# Guassian Intergral doesn't seem to sum to sqrt(pi)

1. Apr 9, 2012

### thomas49th

1. The problem statement, all variables and given/known data
http://gyazo.com/93ec8b11261e3a00da976a0e28855960

2. Relevant equations
According to
http://en.wikipedia.org/wiki/Gaussian_function

3. The attempt at a solution
I have got as far as the integral at:

$$e^{-\frac{w^{2}}{4} } \int e^{-(t+ \frac{jw}{2})^{2}}dt$$

Apparently this makes the correct answer but I don't see how the integral evaluates to sqrt(pi)

Thanks
Thomas

Last edited: Apr 9, 2012
2. Apr 9, 2012

### Ray Vickson

Your integral is wrong; you have written
$$e^{-\frac{w^{2}}{4}\int e^{-(t^{2}+j\frac{w}{2})^{2}}},$$
whiich is not what the cited article wrote.

RGV

3. Apr 9, 2012

4. Apr 9, 2012

### thomas49th

thanks*

Last edited: Apr 10, 2012
5. Apr 10, 2012

### thomas49th

Maybe i wasn't very clear.

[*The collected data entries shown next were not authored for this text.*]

@[simp] theorem State.modPin_regs (s : State) (i : Pin) (f : PinSt → PinSt) : (s.modPin i f).regs = s.regs := rfl
@[simp] theorem State.modPin_now (s : State) (i : Pin) (f : PinSt → PinSt) : (s.modPin i f).now = s.now := rfl
@[simp] theorem State.modPin_evts (s : State) (i : Pin) (f : PinSt → PinSt) : (s.modPin i f).evts = s.evts := rfl
@[simp] theorem State.modPin_lost (s : State) (i : Pin) (f : PinSt → PinSt) : (s.modPin i f).lost = s.lost := rfl
@[simp] theorem State.modPin_intervals (s : State) (i : Pin) (f : PinSt → PinSt) : (s.modPin i f).intervals = s.intervals := rfl
@[simp] theorem State.modPin_ports (s : State) (i : Pin) (f : PinSt → PinSt) : (s.modPin i f).ports = s.ports := rfl
@[simp] theorem State.modPin_lanes (s : State) (i : Pin) (f : PinSt → PinSt) : (s.modPin i f).lanes = s.lanes := rfl
@[simp] theorem State.modPin_defects (s : State) (i : Pin) (f : PinSt → PinSt) : (s.modPin i f).defects = s.defects := rfl
@[simp] theorem State.modPin_jobs (s : State) (i : Pin) (f : PinSt → PinSt) : (s.modPin i f).jobs = s.jobs := rfl
@[simp] theorem State.modPin_run (s : State) (i : Pin) (f : PinSt → PinSt) : (s.modPin i f).run = s.run := rfl
@[simp] theorem State.modPin_builds (s : State) (i : Pin) (f : PinSt → PinSt) : (s.modPin i f).builds = s.builds := rfl
@[simp] theorem State.modPin_building (s : State) (i : Pin) (f : PinSt → PinSt) : (s.modPin i f).building = s.building := rfl
@[simp] theorem State.modPin_sched (s : State) (i : Pin) (f : PinSt → PinSt) : (s.modPin i f).sched = s.sched := rfl
@[simp] theorem State.modPin_watch (s : State) (i : Pin) (f : PinSt → PinSt) : (s.modPin i f).watch = s.watch := rfl
@[simp] theorem State.modPin_grids (s : State) (i : Pin) (f : PinSt → PinSt) : (s.modPin i f).grids = s.grids := rfl
@[simp] theorem State.modPin_legends (s : State) (i : Pin) (f : PinSt → PinSt) : (s.modPin i f).legends = s.legends := rfl
@[simp] theorem State.modPin_vps (s : State) (i : Pin) (f : PinSt → PinSt) : (s.modPin i f).vps = s.vps := rfl
@[simp] theorem State.modPin_shd (s : State) (i : Pin) (f : PinSt → PinSt) : (s.modPin i f).shd = s.shd := rfl
@[simp] theorem State.modPin_loops (s : State) (i : Pin) (f : PinSt → PinSt) : (s.modPin i f).loops = s.loops := rfl
@[simp] theorem State.modPin_aux (s : State) (i : Pin) (f : PinSt → PinSt) : (s.modPin i f).aux = s.aux := rfl
@[simp] theorem State.modPin_convs (s : State) (i : Pin) (f : PinSt → PinSt) : (s.modPin i f).convs = s.convs := rfl
@[simp] theorem State.modPin_hk (s : State) (i : Pin) (f : PinSt → PinSt) : (s.modPin i f).hk = s.hk := rfl
@[simp] theorem State.modPin_host (s : State) (i : Pin) (f : PinSt → PinSt) : (s.modPin i f).host = s.host := rfl
@[simp] theorem State.modPin_team (s : State) (i : Pin) (f : PinSt → PinSt) : (s.modPin i f).team = s.team := rfl
@[simp] theorem State.modPin_mspi (s : State) (i : Pin) (f : PinSt → PinSt) : (s.modPin i f).mspi = s.mspi := rfl
@[simp] theorem State.modPin_nvs (s : State) (i : Pin) (f : PinSt → PinSt) : (s.modPin i f).nvs = s.nvs := rfl
@[simp] theorem State.modPin_sys (s : State) (i : Pin) (f : PinSt → PinSt) : (s.modPin i f).sys = s.sys := rfl
@[simp] theorem State.modPin_free (s : State) (i : Pin) (f : PinSt → PinSt) : (s.modPin i f).free = s.free := rfl
@[simp] theorem State.modPin_pending (s : State) (i : Pin) (f : PinSt → PinSt) : (s.modPin i f).pending = s.pending := rfl

@[simp] theorem State.modLink_regs (s : State) (k : LinkId) (f : LinkSt → LinkSt) : (s.modLink k f).regs = s.regs := rfl
@[simp] theorem State.modLink_now (s : State) (k : LinkId) (f : LinkSt → LinkSt) : (s.modLink k f).now = s.now := rfl
@[simp] theorem State.modLink_evts (s : State) (k : LinkId) (f : LinkSt → LinkSt) : (s.modLink k f).evts = s.evts := rfl
@[simp] theorem State.modLink_lost (s : State) (k : LinkId) (f : LinkSt → LinkSt) : (s.modLink k f).lost = s.lost := rfl
@[simp] theorem State.modLink_intervals (s : State) (k : LinkId) (f : LinkSt → LinkSt) : (s.modLink k f).intervals = s.intervals := rfl
@[simp] theorem State.modLink_ports (s : State) (k : LinkId) (f : LinkSt → LinkSt) : (s.modLink k f).ports = s.ports := rfl
@[simp] theorem State.modLink_lanes (s : State) (k : LinkId) (f : LinkSt → LinkSt) : (s.modLink k f).lanes = s.lanes := rfl
@[simp] theorem State.modLink_defects (s : State) (k : LinkId) (f : LinkSt → LinkSt) : (s.modLink k f).defects = s.defects := rfl
@[simp] theorem State.modLink_jobs (s : State) (k : LinkId) (f : LinkSt → LinkSt) : (s.modLink k f).jobs = s.jobs := rfl
@[simp] theorem State.modLink_run (s : State) (k : LinkId) (f : LinkSt → LinkSt) : (s.modLink k f).run = s.run := rfl
@[simp] theorem State.modLink_builds (s : State) (k : LinkId) (f : LinkSt → LinkSt) : (s.modLink k f).builds = s.builds := rfl
@[simp] theorem State.modLink_building (s : State) (k : LinkId) (f : LinkSt → LinkSt) : (s.modLink k f).building = s.building := rfl
@[simp] theorem State.modLink_sched (s : State) (k : LinkId) (f : LinkSt → LinkSt) : (s.modLink k f).sched = s.sched := rfl
@[simp] theorem State.modLink_watch (s : State) (k : LinkId) (f : LinkSt → LinkSt) : (s.modLink k f).watch = s.watch := rfl
@[simp] theorem State.modLink_pins (s : State) (k : LinkId) (f : LinkSt → LinkSt) : (s.modLink k f).pins = s.pins := rfl
@[simp] theorem State.modLink_grids (s : State) (k : LinkId) (f : LinkSt → LinkSt) : (s.modLink k f).grids = s.grids := rfl
@[simp] theorem State.modLink_legends (s : State) (k : LinkId) (f : LinkSt → LinkSt) : (s.modLink k f).legends = s.legends := rfl
@[simp] theorem State.modLink_vps (s : State) (k : LinkId) (f : LinkSt → LinkSt) : (s.modLink k f).vps = s.vps := rfl
@[simp] theorem State.modLink_shd (s : State) (k : LinkId) (f : LinkSt → LinkSt) : (s.modLink k f).shd = s.shd := rfl
@[simp] theorem State.modLink_loops (s : State) (k : LinkId) (f : LinkSt → LinkSt) : (s.modLink k f).loops = s.loops := rfl
@[simp] theorem State.modLink_aux (s : State) (k : LinkId) (f : LinkSt → LinkSt) : (s.modLink k f).aux = s.aux := rfl
@[simp] theorem State.modLink_convs (s : State) (k : LinkId) (f : LinkSt → LinkSt) : (s.modLink k f).convs = s.convs := rfl
@[simp] theorem State.modLink_hk (s : State) (k : LinkId) (f : LinkSt → LinkSt) : (s.modLink k f).hk = s.hk := rfl
@[simp] theorem State.modLink_host (s : State) (k : LinkId) (f : LinkSt → LinkSt) : (s.modLink k f).host = s.host := rfl
@[simp] theorem State.modLink_mspi (s : State) (k : LinkId) (f : LinkSt → LinkSt) : (s.modLink k f).mspi = s.mspi := rfl
@[simp] theorem State.modLink_nvs (s : State) (k : LinkId) (f : LinkSt → LinkSt) : (s.modLink k f).nvs = s.nvs := rfl
@[simp] theorem State.modLink_sys (s : State) (k : LinkId) (f : LinkSt → LinkSt) : (s.modLink k f).sys = s.sys := rfl
@[simp] theorem State.modLink_free (s : State) (k : LinkId) (f : LinkSt → LinkSt) : (s.modLink k f).free = s.free := rfl
@[simp] theorem State.modLink_pending (s : State) (k : LinkId) (f : LinkSt → LinkSt) : (s.modLink k f).pending = s.pending := rfl

@[simp] theorem State.modWatch_regs (s : State) (f : WatchSt → WatchSt) : (s.modWatch f).regs = s.regs := rfl
@[simp] theorem State.modWatch_now (s : State) (f : WatchSt → WatchSt) : (s.modWatch f).now = s.now := rfl
@[simp] theorem State.modWatch_evts (s : State) (f : WatchSt → WatchSt) : (s.modWatch f).evts = s.evts := rfl
@[simp] theorem State.modWatch_lost (s : State) (f : WatchSt → WatchSt) : (s.modWatch f).lost = s.lost := rfl
@[simp] theorem State.modWatch_intervals (s : State) (f : WatchSt → WatchSt) : (s.modWatch f).intervals = s.intervals := rfl
@[simp] theorem State.modWatch_ports (s : State) (f : WatchSt → WatchSt) : (s.modWatch f).ports = s.ports := rfl
@[simp] theorem State.modWatch_lanes (s : State) (f : WatchSt → WatchSt) : (s.modWatch f).lanes = s.lanes := rfl
@[simp] theorem State.modWatch_defects (s : State) (f : WatchSt → WatchSt) : (s.modWatch f).defects = s.defects := rfl
@[simp] theorem State.modWatch_jobs (s : State) (f : WatchSt → WatchSt) : (s.modWatch f).jobs = s.jobs := rfl
@[simp] theorem State.modWatch_run (s : State) (f : WatchSt → WatchSt) : (s.modWatch f).run = s.run := rfl
@[simp] theorem State.modWatch_builds (s : State) (f : WatchSt → WatchSt) : (s.modWatch f).builds = s.builds := rfl
@[simp] theorem State.modWatch_building (s : State) (f : WatchSt → WatchSt) : (s.modWatch f).building = s.building := rfl
@[simp] theorem State.modWatch_sched (s : State) (f : WatchSt → WatchSt) : (s.modWatch f).sched = s.sched := rfl
@[simp] theorem State.modWatch_pins (s : State) (f : WatchSt → WatchSt) : (s.modWatch f).pins = s.pins := rfl
@[simp] theorem State.modWatch_grids (s : State) (f : WatchSt → WatchSt) : (s.modWatch f).grids = s.grids := rfl
@[simp] theorem State.modWatch_legends (s : State) (f : WatchSt → WatchSt) : (s.modWatch f).legends = s.legends := rfl
@[simp] theorem State.modWatch_vps (s : State) (f : WatchSt → WatchSt) : (s.modWatch f).vps = s.vps := rfl
@[simp] theorem State.modWatch_shd (s : State) (f : WatchSt → WatchSt) : (s.modWatch f).shd = s.shd := rfl
@[simp] theorem State.modWatch_loops (s : State) (f : WatchSt → WatchSt) : (s.modWatch f).loops = s.loops := rfl
@[simp] theorem State.modWatch_aux (s : State) (f : WatchSt → WatchSt) : (s.modWatch f).aux = s.aux := rfl
@[simp] theorem State.modWatch_convs (s : State) (f : WatchSt → WatchSt) : (s.modWatch f).convs = s.convs := rfl
@[simp] theorem State.modWatch_hk (s : State) (f : WatchSt → WatchSt) : (s.modWatch f).hk = s.hk := rfl
@[simp] theorem State.modWatch_host (s : State) (f : WatchSt → WatchSt) : (s.modWatch f).host = s.host := rfl
@[simp] theorem State.modWatch_team (s : State) (f : WatchSt → WatchSt) : (s.modWatch f).team = s.team := rfl
@[simp] theorem State.modWatch_mspi (s : State) (f : WatchSt → WatchSt) : (s.modWatch f).mspi = s.mspi := rfl
@[simp] theorem State.modWatch_nvs (s : State) (f : WatchSt → WatchSt) : (s.modWatch f).nvs = s.nvs := rfl
@[simp] theorem State.modWatch_sys (s : State) (f : WatchSt → WatchSt) : (s.modWatch f).sys = s.sys := rfl
@[simp] theorem State.modWatch_free (s : State) (f : WatchSt → WatchSt) : (s.modWatch f).free = s.free := rfl
@[simp] theorem State.modWatch_pending (s : State) (f : WatchSt → WatchSt) : (s.modWatch f).pending = s.pending := rfl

I cannot see how

$$\int e^{-(t+ \frac{jw}{2})^{2}}dt$$

Becomes sqrt(pi). I can't be just sqrt(pi), as we don't just have the integral of e^(t^2))

6. Apr 10, 2012

### HallsofIvy

Staff Emeritus
$$\int_{-\infty}^\infty e^{-(t+ j\omega/2)^2}dt$$

Let $u= t+ j\omega^2/2$. $du= dt$. The integral becomes
$$\int_{-\infty}^\infty e^{-u^2}{du}$$

That's a well known integral. If you haven't seen it before, let
$$I= \int_{-\infty}^\infty e^{-u^2}{du}$$
so that, because of the symmetry,
$$I/2= \int_0^\infty e^{-u^2}{du}$$
Then it is also true that
$$I/2= \int_0^\infty e^{-v^2}dv$$
and, multiplying them
$$I^2/4= \left(\int_0^\infty e^{-u^2}du\right)\left(\int_0^\infty e^{-v^2}dv\right)= \int_{-\infty}^\infty\int_{-\infty}^\infty e^{-u^2-v^2}dudv$$

Now change to polar coordinates, r and $\theta$, with $u= r cos(\theta)$ and $v= r sin(\theta)$. The uv-integral takes each variable from 0 to $\infty$, the first quadrant, which, in terms of polar coordinates, has r from 0 to $\infty$ and $\theta$ from 0 to $\pi/2$. Of course, $-(u^2+v^2)=-r^2$ and $dudv= r drd\theta$

The integral becomes
$$\int_{\theta= 0}^{\pi/2}\int_{r=0}^\infty e^{-r^2}rdrd\theta= \frac{\pi}{2}\int_{r=0}^\infty e^{-r^2}rdr$$

To do that last integral, let $x= r^2$ so that dx= 2rdr and rdr= (1/2)dx.
Now we have
$$I^2/4= \frac{\pi}{4}\int_0^\infty e^{-x}dx$$

That last integral is, of course, 1 so we have $I^2/4= \pi/4$ and $I= \sqrt{\pi}$.

7. Apr 14, 2012

### thomas49th

nice going HallOfIvy, very good :)